An associate pastor at a Florida church is questioning the washing away of a blessing placed upon a local highway by a religious group, saying the organization is "desperate for a little attention" for its cause.
Glen Copple, an associate pastor at Northside Christian Church in Lakeland, said Saturday's symbolic cleanup of holy oil by the Humanists of Florida was a "ludicrous" event that solely sought publicity.
"I find it absolutely ludicrous that the atheists who say they don't believe in God have to erase something that they don't believe in," Copple told FoxNews.com. "They were just desperate for a little attention for their cause. Only two of them showed up, it wasn't a big gathering."
Armed with brooms, mops and "unholy water," atheists with the Humanists of Florida gathered on Saturday to symbolically remove holy oil that Polk Under Prayer put down on Highway 98 near the Pasco-Polk county line last year, Bay News 9 reported.
Richard Geringswald, pastor at Northside Christian Church and director of Polk Under Prayer, could not be reached by FoxNews.com for comment.
"We come in peace," Humanists of Florida director Mark Palmer announced before he and members of other atheist organizations launched their cleanup. "Now that's normally what aliens say when they visit a new planet, but we're not aliens, we're atheists!"
Palmer reportedly said Polk Under Prayer's blessing "sends a very bad signal to everyone in Polk County, and [anyone] who travels through Polk County who doesn't happen to be Christian."
The unblessing project, he explained, was "not about atheist rights," but about "welcoming everybody into Polk County."
Copple, meanwhile, said he found Palmer's statements to be "odd," but added he would be welcome to having a dialogue with the group.
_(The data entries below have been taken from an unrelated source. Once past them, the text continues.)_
theorem kept_execReadoutStatementRequest {a s : State} (nonce : Bytes) (h : Kept a s) : KeptOut a (execReadoutStatementRequest nonce s) := by
  unfold execReadoutStatementRequest
  repeat' (first
    | with_reducible assumption | with_reducible apply keptOut_next | with_reducible apply keptOut_fault
    | with_reducible apply keptOut_refused | with_reducible apply kept_readoutRequest | with_reducible apply kept_beginCommand
    | simp only [↓kept_mk] | with_reducible apply kept_ite | simp only [↓kept_mk, flash_of_latch, flash_of_modTenant, flash_of_setTenant]
    | split)

theorem kept_groupErase {a s : State} (p : Port) (g : Machine.Group) (opcode : Byte) (addr : BitVec 24) (onByte : Bool) (op : WriteOp) (h : Kept a s) : Kept a (State.groupErase s p g opcode addr onByte op) := by
  unfold State.groupErase
  repeat' (first
    | with_reducible assumption | with_reducible apply kept_takeWrite | with_reducible apply kept_filter | simp only [↓kept_mk]
    | with_reducible apply kept_ite | simp only [↓kept_mk, flash_of_latch, flash_of_modTenant, flash_of_setTenant]
    | (with_reducible refine kept_foldl _ _ ?_ ?_; rotate_left; (intro st x hst)) | split | dsimp only | intro _)

theorem kept_execSectorErase4k {a s : State} (p : Port) (addr : BitVec 24) (onByte : Bool) (h : Kept a s) : KeptOut a (execSectorErase4k p addr onByte s) := by
  unfold execSectorErase4k
  repeat' (first
    | with_reducible assumption | with_reducible apply keptOut_next | with_reducible apply keptOut_fault
    | with_reducible apply keptOut_refused | with_reducible apply kept_groupErase | with_reducible apply kept_beginCommand)

theorem kept_execBlockErase64k {a s : State} (p : Port) (addr : BitVec 24) (onByte : Bool) (h : Kept a s) : KeptOut a (execBlockErase64k p addr onByte s) := by
  unfold execBlockErase64k
  repeat' (first
    | with_reducible assumption | with_reducible apply keptOut_next | with_reducible apply keptOut_fault
    | with_reducible apply keptOut_refused | with_reducible apply kept_groupErase | with_reducible apply kept_beginCommand)

theorem kept_execReadStatus {a s : State} (p : Port) (count : ℕ) (h : Kept a s) : KeptOut a (execReadStatus p count s) := by
  unfold execReadStatus
  repeat' (first
    | with_reducible assumption | with_reducible apply keptOut_next | with_reducible apply keptOut_fault
    | with_reducible apply keptOut_refused | with_reducible apply kept_beginCommand | with_reducible apply kept_drive
    | simp only [↓kept_mk] | with_reducible apply kept_ite)

theorem kept_execReadFlagStatus {a s : State} (p : Port) (count : ℕ) (h : Kept a s) : KeptOut a (execReadFlagStatus p count s) := by
  unfold execReadFlagStatus
  repeat' (first
    | with_reducible assumption | with_reducible apply keptOut_next | with_reducible apply keptOut_fault
    | with_reducible apply keptOut_refused | with_reducible apply kept_beginCommand | with_reducible apply kept_drive
    | simp only [↓kept_mk] | with_reducible apply kept_ite | simp only [↓kept_mk, flash_of_latch, flash_of_modTenant, flash_of_setTenant]
    | split)

theorem kept_execClearFlags {a s : State} (p : Port) (h : Kept a s) : KeptOut a (execClearFlags p s) := by
  unfold execClearFlags
  repeat' (first
    | with_reducible assumption | with_reducible apply keptOut_next | with_reducible apply keptOut_fault
    | with_reducible apply keptOut_refused | with_reducible apply kept_beginCommand | with_reducible apply kept_report
    | simp only [↓kept_mk] | with_reducible apply kept_ite | simp only [↓kept_mk, flash_of_latch, flash_of_modTenant, flash_of_setTenant]
    | split)

theorem kept_execReadSfdp {a s : State} (p : Port) (addr : BitVec 24) (count : ℕ) (h : Kept a s) : KeptOut a (execReadSfdp p addr count s) := by
  unfold execReadSfdp
  repeat' (first
    | with_reducible assumption | with_reducible apply keptOut_next | with_reducible apply keptOut_fault
    | with_reducible apply keptOut_refused | with_reducible apply kept_beginCommand | with_reducible apply kept_drive
    | simp only [↓kept_mk] | with_reducible apply kept_ite | simp only [↓kept_mk, flash_of_latch, flash_of_modTenant, flash_of_setTenant]
    | split)

theorem kept_execReadId {a s : State} (p : Port) (count : ℕ) (h : Kept a s) : KeptOut a (execReadId p count s) := by
  unfold execReadId
  repeat' (first
    | with_reducible assumption | with_reducible apply keptOut_next | with_reducible apply keptOut_fault
    | with_reducible apply keptOut_refused | with_reducible apply kept_beginCommand | with_reducible apply kept_drive
    | simp only [↓kept_mk] | with_reducible apply kept_ite | simp only [↓kept_mk, flash_of_latch, flash_of_modTenant, flash_of_setTenant]
    | split)

theorem kept_execResetEnable {a s : State} (p : Port) (h : Kept a s) : KeptOut a (execResetEnable p s) := by
  unfold execResetEnable
  repeat' (first
    | with_reducible assumption | with_reducible apply keptOut_next | with_reducible apply keptOut_fault
    | with_reducible apply keptOut_refused | with_reducible apply kept_beginCommand | with_reducible apply kept_modPort
    | simp only [↓kept_mk] | with_reducible apply kept_ite | simp only [↓kept_mk, flash_of_latch, flash_of_modTenant, flash_of_setTenant]
    | split)

theorem kept_execReset {a s : State} (p : Port) (h : Kept a s) : KeptOut a (execReset p s) := by
  unfold execReset
  repeat' (first
    | with_reducible assumption | with_reducible apply keptOut_next | with_reducible apply keptOut_fault
    | with_reducible apply keptOut_refused | with_reducible apply kept_beginCommand | with_reducible apply kept_modPort
    | simp only [↓kept_mk] | with_reducible apply kept_ite | simp only [↓kept_mk, flash_of_latch, flash_of_modTenant, flash_of_setTenant]
    | split)

theorem kept_execDeepPowerDown {a s : State} (p : Port) (h : Kept a s) : KeptOut a (execDeepPowerDown p s) := by
  unfold execDeepPowerDown
  repeat' (first
    | with_reducible assumption | with_reducible apply keptOut_next | with_reducible apply keptOut_fault
    | with_reducible apply keptOut_refused | with_reducible apply kept_filter | with_reducible apply kept_beginCommand
    | with_reducible apply kept_modPort | simp only [↓kept_mk] | with_reducible apply kept_ite
    | simp only [↓kept_mk, flash_of_latch, flash_of_modTenant, flash_of_setTenant] | split)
"Personally, I don't oppose atheists, I just believe they're misguided," he said. "We look at a lot of the cultural issues and problems of our world today and strongly believe it's because we got away from following Christ."
Copple said Polk Under Prayer, a loose-knit group of Christian parishioners in Florida's Polk County, has no plans to hold an event in response at this time.
"There's not a knee-jerk reaction because we believe God is the solution to this problem," Copple said.
Bill Donohue, president of the Catholic League, said the Humanists of Florida "acted in the grand tradition" of atheist groups by going negative.
"Having no positive statement to make, it wants to obliterate speech it disagrees with," Donohue wrote in a statement to FoxNews.com. "While the atheists are within their legal rights to attack the Christian message, it shows once again their proclivity to intolerance. Bullying is what defines them."